Suddenly, the price finally starts to fall.

Do you see something? Look at the black line in the example. The last double bottom followed by a bullish rectangle creates a head and shoulders. The next low after that creates a second shoulder. This is a good formation of the head and shoulders. In order to confirm the pattern, we need a price that will break and close the price beyond the neck line formation. Thus, we connect the two bases that create the head and we get our neck line. The opportunity to sell EUR/USD occurs immediately after the price has broken through the neck line. We could sell EUR/USD and place a stop loss just above the pattern's last shoulder, as shown in the image. We want to stay in short position until the price completes the size of the pattern.
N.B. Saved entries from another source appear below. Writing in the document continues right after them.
/-- Every command answers a next state, and none touches the commands that wait behind it. -/
def Obligations.CommandsKeepQueue : Prop := ∀ (i : Instr) (s : State), ∃ t, exec i s = .next t ∧ t.pending = s.pending

/-! ## Rails, pins and clocks -/

/-- The rails come up into reset, a brownout loses everything, RESET_N released on a stack whose self-tests pass leaves it
waiting for boot blocks with every layer on but those retired, and every channel enabled, and RESET_N asserted on a running stack is a warm
reset. -/
def Obligations.RailsAndResetPin : Prop :=
  (∀ (a : Fin 4) (s : State), s.ctl.power.stage = .off →
    ∃ t, exec (.powerOn a) s = .next t ∧ t.ctl.power.stage = .inReset ∧ t.ctl.power.addrSel = a ∧ t.dram = [] ∧
      t.ctl.score = [] ∧ t.ctl.beat.number = 0 ∧ t.ctl.life.slots = s.ctl.life.slots.map dropGenerated ∧ t.ctl.life.thermA = s.ctl.life.thermA ∧
      t.ctl.life.nonce = Config.drbg s.ctl.draws) ∧
  (∀ s : State, ∃ t, exec .brownout s = .next t ∧ t.ctl.power.stage = .off ∧ t.dram = [] ∧ t.ctl.umpire.class5 = false ∧
    t.ctl.umpire.log = [] ∧ t.ctl.life.fwRunning = false ∧ t.ctl.life.serial = s.ctl.life.serial) ∧
  (∀ (x : Post) (s : State), s.ctl.power.stage = .inReset → s.ctl.power.refclk = true → s.ctl.power.resetCause ≠ 4 →
    s.ctl.life.repairA = s.ctl.life.repairB → recordOk s.ctl.life.repairA = true → s.ctl.life.thermA = s.ctl.life.thermB →
    thermoValid s.ctl.life.thermA = true → lcState s.ctl.life ≤ 2 → s.ctl.life.transition = none →
    (∀ i, s.ctl.life.slotInUse = some i → slotState s.ctl.life.slots[i] = .certified) →
    x.romOk = true → x.pagemapOk = true → x.trackerOk = true → x.mgmtOk = true → x.controlOk = true → x.badBonds = [] →
    x.railLayer = none → x.keyOk = true →
    ∃ t, exec (.resetNDeassert x) s = .next t ∧ t.ctl.power.stage = .boot ∧ t.ctl.power.holdReason = 0 ∧ t.ctl.power.resetN = true ∧
      (∀ i : Fin 17, t.ctl.power.layers[i] = if s.ctl.power.layers[i] = 3 then 3 else 2) ∧ (∀ c : Fin 32, (t.ctl.chans[c]).enable = true) ∧ t.dram = s.dram) ∧
  (∀ s : State, s.ctl.power.stage = .ready → s.ctl.power.everReady = true → s.ctl.umpire.class5 = false →
    ∃ t, exec .resetNAssert s = .next t ∧ t.ctl.power.stage = .heldReset ∧ t.ctl.power.resetCause = 1 ∧ t.ctl.power.resetN = false ∧
      t.ctl.trk = [] ∧ t.ctl.life.fwRunning = false ∧ t.ctl.power.lastResetBeat = s.ctl.beat.number)

/-- REFCLK lost while the stack waits for boot blocks raises the class-4 fault, takes every link down, puts every rank to sleep and
holds the sequence; lost in a data-ready stack it does all but the hold; back again, it ends the HOLD of a warm start with the
retained firmware running, or starts the sequence again with DRAM lost, and outside HOLD it only unlocks the clock; a thermal
restart begins the sequence again when every die is below its re-arm level; the stack becomes data-ready. -/
def Obligations.ClockRestartReady : Prop :=
  (∀ s : State, s.ctl.power.stage = .boot → s.ctl.power.refclk = true →
    ∃ t, exec .refclkLost s = .next t ∧ t.ctl.power.refclk = false ∧ t.ctl.power.stage = .hold ∧ t.ctl.power.holdReason = 9 ∧
      t.ctl.power.pllHold = true ∧ t.ctl.power.ranksAsleep = true ∧ (∀ p : Fin 4, (t.ctl.ports[p]).link = .detect) ∧ t.dram = s.dram) ∧
  (∀ s : State, s.ctl.power.stage = .ready → s.ctl.power.refclk = true →
    ∃ t, exec .refclkLost s = .next t ∧ t.ctl.power.refclk = false ∧ t.ctl.power.stage = .ready ∧ t.ctl.power.pllHold = true ∧
      t.ctl.power.ranksAsleep = true ∧ (∀ p : Fin 4, (t.ctl.ports[p]).link = .detect) ∧ 4 ≤ stackClass t.ctl.umpire ∧ t.dram = s.dram) ∧
  (∀ (x : Post) (s : State), ¬(s.ctl.power.stage = .hold ∧ s.ctl.power.holdReason = 9) →
    ∃ t, exec (.refclkPresent x) s = .next t ∧
      t = { s with ctl := { s.ctl with power := { s.ctl.power with refclk := true, pllHold := false } } }) ∧
  (∀ (x : Post) (i : Firmware) (s : State), s.ctl.power.stage = .hold → s.ctl.power.holdReason = 9 → s.ctl.power.warmStart = true →
    s.ctl.umpire.class5 = false →
    s.ctl.power.resetCause ≠ 3 → s.ctl.power.deferred = [] → s.ctl.life.image = some i → imageOk i s.ctl.life = true →
    x.romOk = true → x.pagemapOk = true → x.trackerOk = true → x.mgmtOk = true →
    ∃ t, exec (.refclkPresent x) s = .next t ∧ t.ctl.power.stage = .starting ∧ t.ctl.power.holdReason = 0 ∧ t.ctl.power.refclk = true ∧
      t.ctl.life.fwRunning = true ∧ t.ctl.life.image = some i ∧ t.ctl.pm.entries = s.ctl.pm.restore ∧ t.dram = s.dram) ∧
  (∀ (x : Post) (s : State), s.ctl.power.stage = .hold → s.ctl.power.holdReason = 9 → s.ctl.power.warmStart = false →
    s.ctl.umpire.class5 = false →
    ∃ t, exec (.refclkPresent x) s = .next t ∧ t.dram = [] ∧ t.pending = s.pending) ∧
  (∀ (x : Post) (s : State), s.ctl.power.stage = .shutdown → s.ctl.power.resetN = true → s.ctl.power.refclk = false →
    s.ctl.therm.restartRefused = false → s.ctl.umpire.class5 = false →
    (∀ d : Fin 18, ∃ e : Int, s.ctl.therm.eff[d] = some e ∧ e < 10 * ((s.ctl.therm.levels.toList.getD (if d.val = 0 then 2 else 5) 0 : Nat) : Int) - 200) →
    ∃ t, exec (.thermalRestart x) s = .next t ∧ t.ctl.therm.thermtripN = true ∧ t.ctl.therm.shutdown = false ∧
      t.ctl.power.resetCause = 4 ∧ t.ctl.power.stage = .hold ∧ t.ctl.power.holdReason = 9 ∧ t.dram = [] ∧
      t.ctl.umpire.nextSeq = s.ctl.umpire.nextSeq ∧ t.ctl.therm.levels = s.ctl.therm.levels) ∧
  (∀ (us : Nat) (s : State), s.ctl.power.stage = .starting → s.ctl.life.fwRunning = true → s.ctl.power.refclk = true →
    s.ctl.life.transition = none →
    ∃ t, exec (.dataReady us) s = .next t ∧ t.ctl.power.stage = .ready ∧ t.ctl.power.dataReadyUs = us ∧
      t.ctl.power.changeoversRun = true ∧ t.ctl.power.ranksAsleep = false ∧ t.dram = s.dram)

/-! ## Warm reset, firmware and boot -/

/-- RESET_WARM and FW_ACTIVATE reset the stack warm after their reply; a management fault is logged and firmware restarts
without a reset of the base die; a boot block that begins a load claims it. -/
def Obligations.WarmResetAndBoot : Prop :=
  (∀ (m : Mgmt) (x : Post) (s : State), served 0xF0 m s → s.ctl.life.transition = none → s.ctl.life.zeroizing = false →
    s.ctl.power.deferred = [] →
    ∃ t, exec (.resetWarm m x) s = .next t ∧ t.ctl.power.resetCause = 2 ∧ t.ctl.trk = [] ∧ t.ctl.umpire.class4 = false ∧
      t.ctl.power.ranksAsleep = true ∧ (∀ p : Fin 4, (t.ctl.ports[p]).link = .detect)) ∧
  (∀ (m : Mgmt) (x : Post) (i : Firmware) (s : State), served 0x83 m s → s.ctl.life.transition = none →
    s.ctl.life.zeroizing = false → s.ctl.power.deferred = [] → s.ctl.mgr.staging.claim = none → s.ctl.mgr.staging.verified = some i →
    imageOk i s.ctl.life = true → s.ctl.power.refclk = true → (∀ c : Fin 32, (s.ctl.chans[c]).au = []) →
    x.romOk = true → x.pagemapOk = true → x.trackerOk = true → x.mgmtOk = true →
    ∃ t, exec (.fwActivate m true x) s = .next t ∧ t.ctl.power.resetCause = 3 ∧ t.ctl.life.image = some i ∧ t.ctl.life.fwRunning = true ∧
      t.ctl.trk = [] ∧ (∀ p : Fin 4, (t.ctl.ports[p]).link = .detect)) ∧
  (∀ s : State, s.ctl.power.stage ≠ .off → s.ctl.life.fwRunning = true → s.ctl.power.deferred = [] →
    ∃ t, exec .mgmtFault s = .next t ∧ t.ctl.power.resetCause = 5 ∧ t.ctl.mgr.parked = [] ∧ t.ctl.mgr.staging = {} ∧ t.dram = s.dram) ∧
  (∀ (m : Mgmt) (len : Nat) (lay fill : Bool) (data : List Byte) (i : Image) (s : State), reaches m.via s.ctl = true →
    s.ctl.power.stage = .boot → s.ctl.umpire.class5 = false → s.ctl.life.fwRunning = false → foreign m = false → framed m = true → m.env = none →
    m.paramLen = 16 → m.frag = 0 → m.fragLen = m.bodyLen →
    s.ctl.mgr.bootLoad.claim = none → 2049 ≤ len → len ≤ 786432 →
    ∃ t, exec (.bootBlock m 1 len 0 lay fill data i) s = .next t ∧ t.ctl.mgr.bootLoad = { claim := some m.via, len := len } ∧
      t.ctl.pm.entries = [] ∧ t.ctl.pm.layout = .blank ∧ t.ctl.pm.restore = s.ctl.pm.restore ∧ t.dram = s.dram) ∧
  (∀ s : State, ∃ t, exec .bootClaimLapse s = .next t ∧ t.ctl.mgr.bootLoad.claim = none ∧
      t.ctl.mgr.bootLoad.len = s.ctl.mgr.bootLoad.len ∧ onlyLogic s t) ∧
  (∀ s : State, ∃ t, exec .stagingClaimLapse s = .next t ∧ t.ctl.mgr.staging.claim = none ∧
      t.ctl.mgr.staging.bytes = s.ctl.mgr.staging.bytes ∧ onlyLogic s t)

/-! ## Life cycle and ownership -/

/-- In MANUFACTURE a LIFECYCLE_TRANSITION to the next state blows a thermometer bit of both copies; an owner key is written
to the next slot and kills the one before it; ZEROIZE is accepted with an operation, and its end clears DRAM; the erase of a
running SERVICE entry ends with every granule zero. -/
def Obligations.LifeCycleCommands : Prop :=
  (∀ (m : Mgmt) (e : Envelope) (h : BitVec 384) (cs : Bool) (x : Chain) (s : State), served 0x90 m s → m.env = some e →
    scrapped s.ctl.life = false → s.ctl.life.thermA = 0 → s.ctl.life.lockout = false → envelopeOk false e s.ctl = true →
    s.ctl.life.transition = none → s.ctl.life.zeroizing = false →
    ∃ t, exec (.lifecycleTransition m 1 0 h cs x) s = .next t ∧ t.ctl.life.thermA = 1 ∧ t.ctl.life.thermB = s.ctl.life.thermB ||| 1 ∧
      t.ctl.life.authRun = 0 ∧ t.dram = s.dram) ∧
  (∀ (m : Mgmt) (e : Envelope) (h : BitVec 384) (cs : Bool) (s : State), served 0x91 m s → m.env = some e →
    lcState s.ctl.life = 2 → s.ctl.life.owners.length < 4 → (liveOwner s.ctl.life).isSome = true → s.ctl.life.lockout = false →
    envelopeOk true e s.ctl = true →
    ∃ t, exec (.ownerKeySet m h cs) s = .next t ∧
      t.ctl.life.owners = s.ctl.life.owners.map (fun o => { o with killed := true }) ++ [{ digest := h, countersign := cs, killed := false }] ∧
      t.dram = s.dram) ∧
  (∀ (m : Mgmt) (e : Envelope) (s : State), served 0x92 m s → m.env = some e → (liveOwner s.ctl.life).isSome = true →
    s.ctl.life.lockout = false → envelopeOk true e s.ctl = true → s.ctl.life.zeroizing = false → s.ctl.life.transition = none →
    ∃ t, exec (.zeroize m) s = .next t ∧ t.ctl.life.zeroizing = true ∧ t.ctl.life.zeroizeOp = s.ctl.mgr.nextOp ∧
      (∀ r : Fin 4, (t.ctl.regions[r]).ready = []) ∧ t.dram = s.dram) ∧
  (∀ s : State, s.ctl.life.zeroizing = true → planeIdle s.ctl = true →
    ∃ t, exec .zeroizeComplete s = .next t ∧ t.ctl.life.zeroizing = false ∧ (∀ c : Fin 32, (t.ctl.chans[c]).wbuf = [] ∧ (t.ctl.chans[c]).au = []) ∧
      (∀ a, s.memOk → layerOn s.ctl (a / 81920 / 16384) = true →
        (s.ctl.chans[sliceChan (a / 81920 / 16384)]).sliceFailed.getLsbD (sliceRank (a / 81920 / 16384)) = false → readByte t.dram a = 0)) ∧
  (∀ (failed : List Nat) (s : State), s.ctl.life.transition = some 3 → s.ctl.power.stage = .ready → scrapped s.ctl.life = false →
    ∃ t, exec (.eraseComplete failed) s = .next t ∧ t.dram = [] ∧ t.ctl.life.transition = none ∧
      t.ctl.life.thermA = s.ctl.life.thermA ||| BitVec.ofNat 24 (2 ^ thermoValue s.ctl.life.thermA) ∧
      t.ctl.life.eraseLatch = (latchOk (blowThermometer s.ctl.life) && !s.ctl.umpire.class5))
Then a corrective rising wedge appears. And you have options: close the head and shoulders position, and then open another short position to trade the rising wedge. Another option is to stay in the head and shoulders short position until the wedge is completed. In both cases, you will make a solid profit from the head and shoulders pattern.

Conclusion

Forex chart patterns are technical patterns on the chart that give us clues about possible price movements.
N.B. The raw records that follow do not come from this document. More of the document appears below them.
-- ==== Sys2Proof/Laws/Ops.lean ====
section
/-! SUPPORT. What each shared operation can do: counters, the packets that a port sends, replies, and how a command is
taken up. -/

namespace Sys2Proof.Machine

open Sys2Proof

variable {c : Ctl}

/-! ## Sparse tables in any form -/

section
variable {α : Type} [DecidableEq α] {d : Nat → α}

/-- A write of a value other than the unlisted one is read back, in canonical form or not. -/
theorem sparseGet_put_new (l : List (Nat × α)) {k : Nat} {v : α} (h : v ≠ d k) : sparseGet d (sparsePut d l k v) k = v := by
  induction l with
  | nil => simp [sparsePut, h, sparseGet]
  | cons x t ih =>
    unfold sparsePut
    by_cases h1 : k < x.1
    · simp [h1, h, sparseGet]
    · by_cases h2 : k = x.1
      · simp [h2, h2 ▸ h, sparseGet]
      · simp [h1, h2, sparseGet, ih]

/-- A write leaves every other key, in canonical form or not. -/
theorem sparseGet_put_ne (l : List (Nat × α)) {k j : Nat} {v : α} (h : j ≠ k) : sparseGet d (sparsePut d l k v) j = sparseGet d l j := by
  induction l with
  | nil => unfold sparsePut; split <;> simp [sparseGet, h]
  | cons x t ih =>
    unfold sparsePut
    by_cases h1 : k < x.1
    · by_cases h3 : v = d k <;> simp [h1, h3, sparseGet, h]
    · by_cases h2 : k = x.1
      · by_cases h3 : v = d k <;> subst h2 <;> simp [h3, sparseGet, h]
      · simp [h1, h2, sparseGet, ih]

end

/-! ## Counters -/

/-- A counter that exists is raised and saturates; its width is at least one bit. -/
theorem scoreGet_bumpBy_self {i n w : Nat} (h : counterWidth i = some w) (hw : 0 < w) (hn : 0 < n) :
    scoreGet (bumpBy i n c) i = Nat.min (scoreGet c i + n) (2 ^ w - 1) := by
  have h2 : 2 ≤ 2 ^ w := by
    calc 2 = 2 ^ 1 := rfl
      _ ≤ 2 ^ w := Nat.pow_le_pow_right (by omega) hw
  unfold bumpBy scoreSet scoreGet
  simp only [h]
  refine sparseGet_put_new _ ?_
  have : 0 < Nat.min (sparseGet (fun _ => 0) c.score i + n) (2 ^ w - 1) := Nat.lt_min.mpr ⟨by omega, by omega⟩
  omega

/-- No other counter changes. -/
theorem scoreGet_bumpBy_other {i j n : Nat} (h : j ≠ i) : scoreGet (bumpBy i n c) j = scoreGet c j := by
  unfold bumpBy scoreSet scoreGet
  split
  · exact sparseGet_put_ne _ h
  · rfl

theorem scoreGet_bump_self {i w : Nat} (h : counterWidth i = some w) (hw : 0 < w) :
    scoreGet (bump i c) i = Nat.min (scoreGet c i + 1) (2 ^ w - 1) := scoreGet_bumpBy_self h hw Nat.one_pos
theorem scoreGet_bump_other {i j : Nat} (h : j ≠ i) : scoreGet (bump i c) j = scoreGet c j := scoreGet_bumpBy_other h

/-- A counter update changes nothing but the live counters. -/
theorem bumpBy_frame (i n : Nat) : bumpBy i n c = { c with score := (bumpBy i n c).score } := by
  unfold bumpBy scoreSet; split <;> rfl
theorem bump_frame (i : Nat) : bump i c = { c with score := (bump i c).score } := bumpBy_frame i 1

/-! ## The transmitter (R69 to R76, R94) -/

/-- What sending changes of a port: credits used, flits stored, the next sequence number, what waits for its line, a WAKE_REQ, and
the sleep of the transmitter. -/
def SentFrom (p q : Port) : Prop :=
  q = { p with
    used := q.used, replay := q.replay, nextSeq := q.nextSeq, line := q.line, sleepOut := q.sleepOut, txSleep := q.txSleep
    wakeUnacked := q.wakeUnacked, wakeDecided := q.wakeDecided, respQ := q.respQ, mgmtQ := q.mgmtQ, notifyQ := q.notifyQ }

theorem SentFrom.refl (p : Port) : SentFrom p p := rfl
theorem SentFrom.trans {p q r : Port} (h : SentFrom p q) (k : SentFrom q r) : SentFrom p r := by
  unfold SentFrom at *; rw [k, h]

theorem txFlits_sent (l : List (List Slot)) (p : Port) : SentFrom p (txFlits l p) := by
  induction l generalizing p with
  | nil => rfl
  | cons f t ih =>
    unfold txFlits
    split
    · refine SentFrom.trans ?_ (ih _); rfl
    · rfl

theorem resumeFlits_sent (p : Port) : SentFrom p (resumeFlits p) := by
  unfold resumeFlits
  split
  · refine SentFrom.trans ?_ (txFlits_sent _ _); rfl
  · rfl

theorem askWake_sent (p : Port) : SentFrom p (askWake p) := by
  unfold askWake
  simp only
  split <;> rfl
Graphic models are classified into three types:

  • Continuation Models
  • Reversal patterns
  • Neutral Models

Some of the most important trend continuation patterns are:

  • Pennants
  • Rectangles
  • Correction wedges

Some of the most important trend reversal patterns are:

  • Double/Triple top/bottom
  • Reversal wedge
  • Ascending and Descending Triangles

One of the most popular neutral shapes is the Symmetrical Triangle.
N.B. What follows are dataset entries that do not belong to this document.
/-! ## What the steps of the sequence leave alone -/

/-- A step of the sequence: the cause of the reset, RESET_N, the layers, the life cycle and which channels are enabled stay. -/
structure Sequenced (c d : Ctl) : Prop where
  cause : d.power.resetCause = c.power.resetCause
  resetN : d.power.resetN = c.power.resetN
  layers : d.power.layers = c.power.layers
  life : d.life = c.life
  enable : ∀ i : Fin 32, d.chans[i].enable = c.chans[i].enable

namespace Sequenced

theorem refl (c : Ctl) : Sequenced c c := ⟨rfl, rfl, rfl, rfl, fun _ => rfl⟩

theorem trans (h : Sequenced c d) (k : Sequenced d e) : Sequenced c e where
  cause := k.cause.trans h.cause
  resetN := k.resetN.trans h.resetN
  layers := k.layers.trans h.layers
  life := k.life.trans h.life
  enable i := (k.enable i).trans (h.enable i)

theorem ite {p : Prop} [Decidable p] (h : Sequenced c d) (k : Sequenced c e) : Sequenced c (if p then d else e) := by
  split
  · exact h
  · exact k

theorem modChan (ch : Fin 32) {f : Chan → Chan} (hf : ∀ x, (f x).enable = x.enable) : Sequenced c (modChan ch f c) where
  cause := rfl
  resetN := rfl
  layers := rfl
  life := rfl
  enable i := by
    by_cases h : i = ch
    · subst h
      rw [modChan_self]
      exact hf _
    · rw [modChan_other _ _ _ h]

theorem forEach {α : Type} (l : List α) {f : α → Ctl → Ctl} (h : ∀ a c, Sequenced c (f a c)) (c : Ctl) : Sequenced c (forEach l f c) :=
  forEach_inv (Sequenced c) l f (fun a d hd => hd.trans (h a d)) c (.refl c)

end Sequenced

theorem applyRepair_sequenced (r : Nat × Nat) : Sequenced c (applyRepair r c) := by
  unfold applyRepair
  refine .ite (.modChan _ fun x => ?_) (.refl c)
  split
  · rfl
  · rfl

theorem defer_sequenced (code st idx detail : Nat) : Sequenced c (defer code st idx detail c) := ⟨rfl, rfl, rfl, rfl, fun _ => rfl⟩

theorem bump_sequenced (i : Nat) : Sequenced c (bump i c) := ⟨by simp, by simp, by simp, by simp, fun _ => by simp⟩

theorem putTaps_enable (layer : Nat) (l : List (Nat × Nat)) (x : Chan) :
    (l.foldl (fun x t => tapPut (layer * 128 + t.1) t.2 x) x).enable = x.enable := by
  induction l generalizing x with
  | nil => rfl
  | cons a l ih => exact ih _

theorem askIst_sequenced (i : Fin 25) : Sequenced c (askIst i c) := by
  rw [(askIst_maintained i).frame]
  exact ⟨rfl, rfl, rfl, rfl, fun _ => rfl⟩

theorem modIst_sequenced (i : Fin 25) (f : Ist → Ist) : Sequenced c (modIst i f c) := ⟨rfl, rfl, rfl, rfl, fun _ => rfl⟩

theorem rejectUnit_sequenced (slice : Nat) (f : (Nat × Nat) × Nat × Nat × Nat) : Sequenced c (rejectUnit slice f c).2 := by
  unfold rejectUnit
  obtain ⟨lane, q, centre, width⟩ := f
  dsimp -zeta only
  extract_lets ch rank cv c1 run c2 i ahead
  have h1 : Sequenced c c1 := .ite ⟨rfl, rfl, rfl, rfl, fun _ => rfl⟩ (.refl c)
  have h2 : Sequenced c c2 := (h1.trans (bump_sequenced (cIdx ch 56))).trans (.modChan ch fun _ => rfl)
  have h3 : Sequenced c (modIst i ahead c2) := h2.trans (modIst_sequenced i ahead)
  exact .ite (h3.trans (askIst_sequenced i)) h2

theorem startUnit_sequenced (slice : Nat) (hist : List LaneHist) : Sequenced c (startUnit slice hist c).2 := by
  unfold startUnit
  dsimp only
  split
  · dsimp only
    exact .modChan _ fun x => (putTaps_enable _ _ _).trans rfl
  · exact rejectUnit_sequenced _ _

/-- Start-up calibration enables every channel, and is a step of the sequence for the rest (R321). -/
theorem startCal_sequenced (t : Post) (c : Ctl) : ∃ d, Sequenced d (startCal t c) ∧ d.power = c.power ∧ d.life = c.life ∧
    ∀ i : Fin 32, d.chans[i].enable = true := by
  unfold startCal
  refine ⟨_, .forEach _ (fun u x => ?_) _, rfl, rfl, fun i => by simp⟩
  have h : Sequenced x (startUnit u.slice.val u.lanes x).2 := startUnit_sequenced _ _
  split
  · next d y hu => rw [hu] at h; exact h.trans (defer_sequenced _ _ _ _)
  · next y hu => rw [hu] at h; exact h

/-! ## The life cycle through the sequence (R354, R355, R358) -/

theorem fuseState_agree (hsame : l.thermA = l.thermB) (hvalid : thermoValid l.thermA = true) : fuseState l = .agree := by
  unfold fuseState
  rw [← hsame, hvalid]
  simp

theorem not_scrapped_of_lcState_le (h : lcState l ≤ 2) : scrapped l = false := by
  cases hs : scrapped l with
  | false => rfl
  | true =>
    unfold lcState at h
    simp [hs] at h

theorem dropGenerated_of_certified {s : SlotFuses} (h : slotState s = .certified) : dropGenerated s = s := by
  unfold dropGenerated
  rw [h]
  rfl

/-- A certified slot in use unwraps, and the fuses that hold the life cycle stay. -/
theorem settleSlots_certified (h : ∀ i, l.slotInUse = some i → slotState l.slots[i] = .certified) :
    ∃ k, settleSlots true l = { l with slots := l.slots.map dropGenerated, keyReg := k } := by
  unfold settleSlots
  dsimp only
  split
  · next i hi =>
    have hc : slotState (l.slots.map dropGenerated)[i] = .certified := by
      calc slotState (l.slots.map dropGenerated)[i] = slotState (dropGenerated l.slots[i]) := by simp
        _ = .certified := by rw [dropGenerated_of_certified (h i hi), h i hi]
    rw [if_neg (not_not.mpr hc)]
    exact ⟨_, rfl⟩
  · exact ⟨_, rfl⟩

/-- With a certified slot in use no SERVICE entry was interrupted (R377). -/
theorem interruptedEntry_of_certified (h : ∀ i, l.slotInUse = some i → slotState l.slots[i] = .certified) :
    interruptedEntry l = false := by
  unfold interruptedEntry
  split
  · next i hi =>
    rw [h i hi]
    simp
  · simp

/-! ## The sequence when every step passes (Table 2 of R409) -/

theorem chosenRecord_same {a : RepairCopy} (h : recordOk a = true) : chosenRecord a a = some (a, 0) := by
  unfold chosenRecord
  rw [h]
  simp

theorem newNonce_power : (newNonce c).power = c.power := by
  unfold newNonce
  split
  · rfl
  · rfl

theorem powerUp_repaired (hclock : c.power.refclk = true) (hcause : c.power.resetCause ≠ 4)
    (hsame : c.life.repairA = c.life.repairB) (hok : recordOk c.life.repairA = true) :
    powerUp t c = fusesAndTests t (forEach c.life.repairA.repairs applyRepair (newNonce c)) := by
  obtain ⟨n, g, hlife⟩ := newNonce_life c
  unfold powerUp
  simp [hclock, hlife, ← hsame, chosenRecord_same hok, newNonce_power, hcause]

theorem fusesAndTests_pass (hfuses : fuseState c.life = .agree) (htests : selfTest t false = none) (hbonds : t.badBonds = []) :
    fusesAndTests t c = rampAndCalibrate t c := by
  unfold fusesAndTests
  rw [hfuses, htests, hbonds]
  rfl

theorem selfTest_pass (hrom : t.romOk = true) (hmap : t.pagemapOk = true) (htracker : t.trackerOk = true) (hmgmt : t.mgmtOk = true)
    (hcontrol : t.controlOk = true) : selfTest t false = none := by
  unfold selfTest
  simp [hrom, hmap, htracker, hmgmt, hcontrol]

theorem enterBoot_cold (h : c.power.resetCause ≠ 4) : enterBoot c = setStage .boot c := by
  unfold enterBoot
  split
  · rw [if_neg (by simp [h])]
  · rfl

theorem afterCal_waits (hstate : lcState c.life ≤ 2) (htransition : c.life.transition = none) (hcause : c.power.resetCause ≠ 4) :
    afterCal c = setStage .boot (modPower (fun w => { w with holdReason := 0 }) c) := by
  unfold afterCal
  dsimp only
  have hservice : lcState c.life ≠ 3 := by omega
  rw [if_neg (by simp [not_scrapped_of_lcState_le hstate, htransition, hservice])]
  exact enterBoot_cold hcause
All of these chart patterns have a price movement trend equal to the size of the pattern itself.

In Forex, a descending triangle appears when currency pair is in a downtrend and is trying to reverse. At this time, the currency pair is supported by enough demand from buyers to lock in the price, while making consistently lower highs. This results in a drop in volatility as the price contracts into a narrowing range. This forms the characteristic Descending Triangle.

After that, the market usually breaks the lower boundary of the triangle. This pattern indicates a trend continuation, not a reversal.

In markets that are less liquid than Forex, traders usually only pay attention to patterns covering longer periods of time (weeks or months).

However, in Forex, these patterns can appear and trade profitably on different time frames.

A descending triangle is a classic bearish signal.

Descending Triangle formation.

A descending triangle is a classic bearish signal. Make sure the triangle is in a downtrend. It should have a flat or nearly flat base line on the bottom and a falling top line which is the resistance level. The price range should narrow. The decrease in volatility can be checked using the indicator (Average True Range).

In order for the Descending Triangle pattern to be valid, the price must form “teeth”, which must become smaller and lower.

When you trade Sell, the first thing to do is to confirm the downtrend. This is because the Descending Triangle usually appears as part of a small corrective wave during a stronger trend.

The structure itself does not have to be the whole trend or a large part of it. Use to confirm a trend.

Zooming in allows you to check below and above the emerging Descending Triangle. If there is a strong support level nearby, then sell transactions should be refrained from.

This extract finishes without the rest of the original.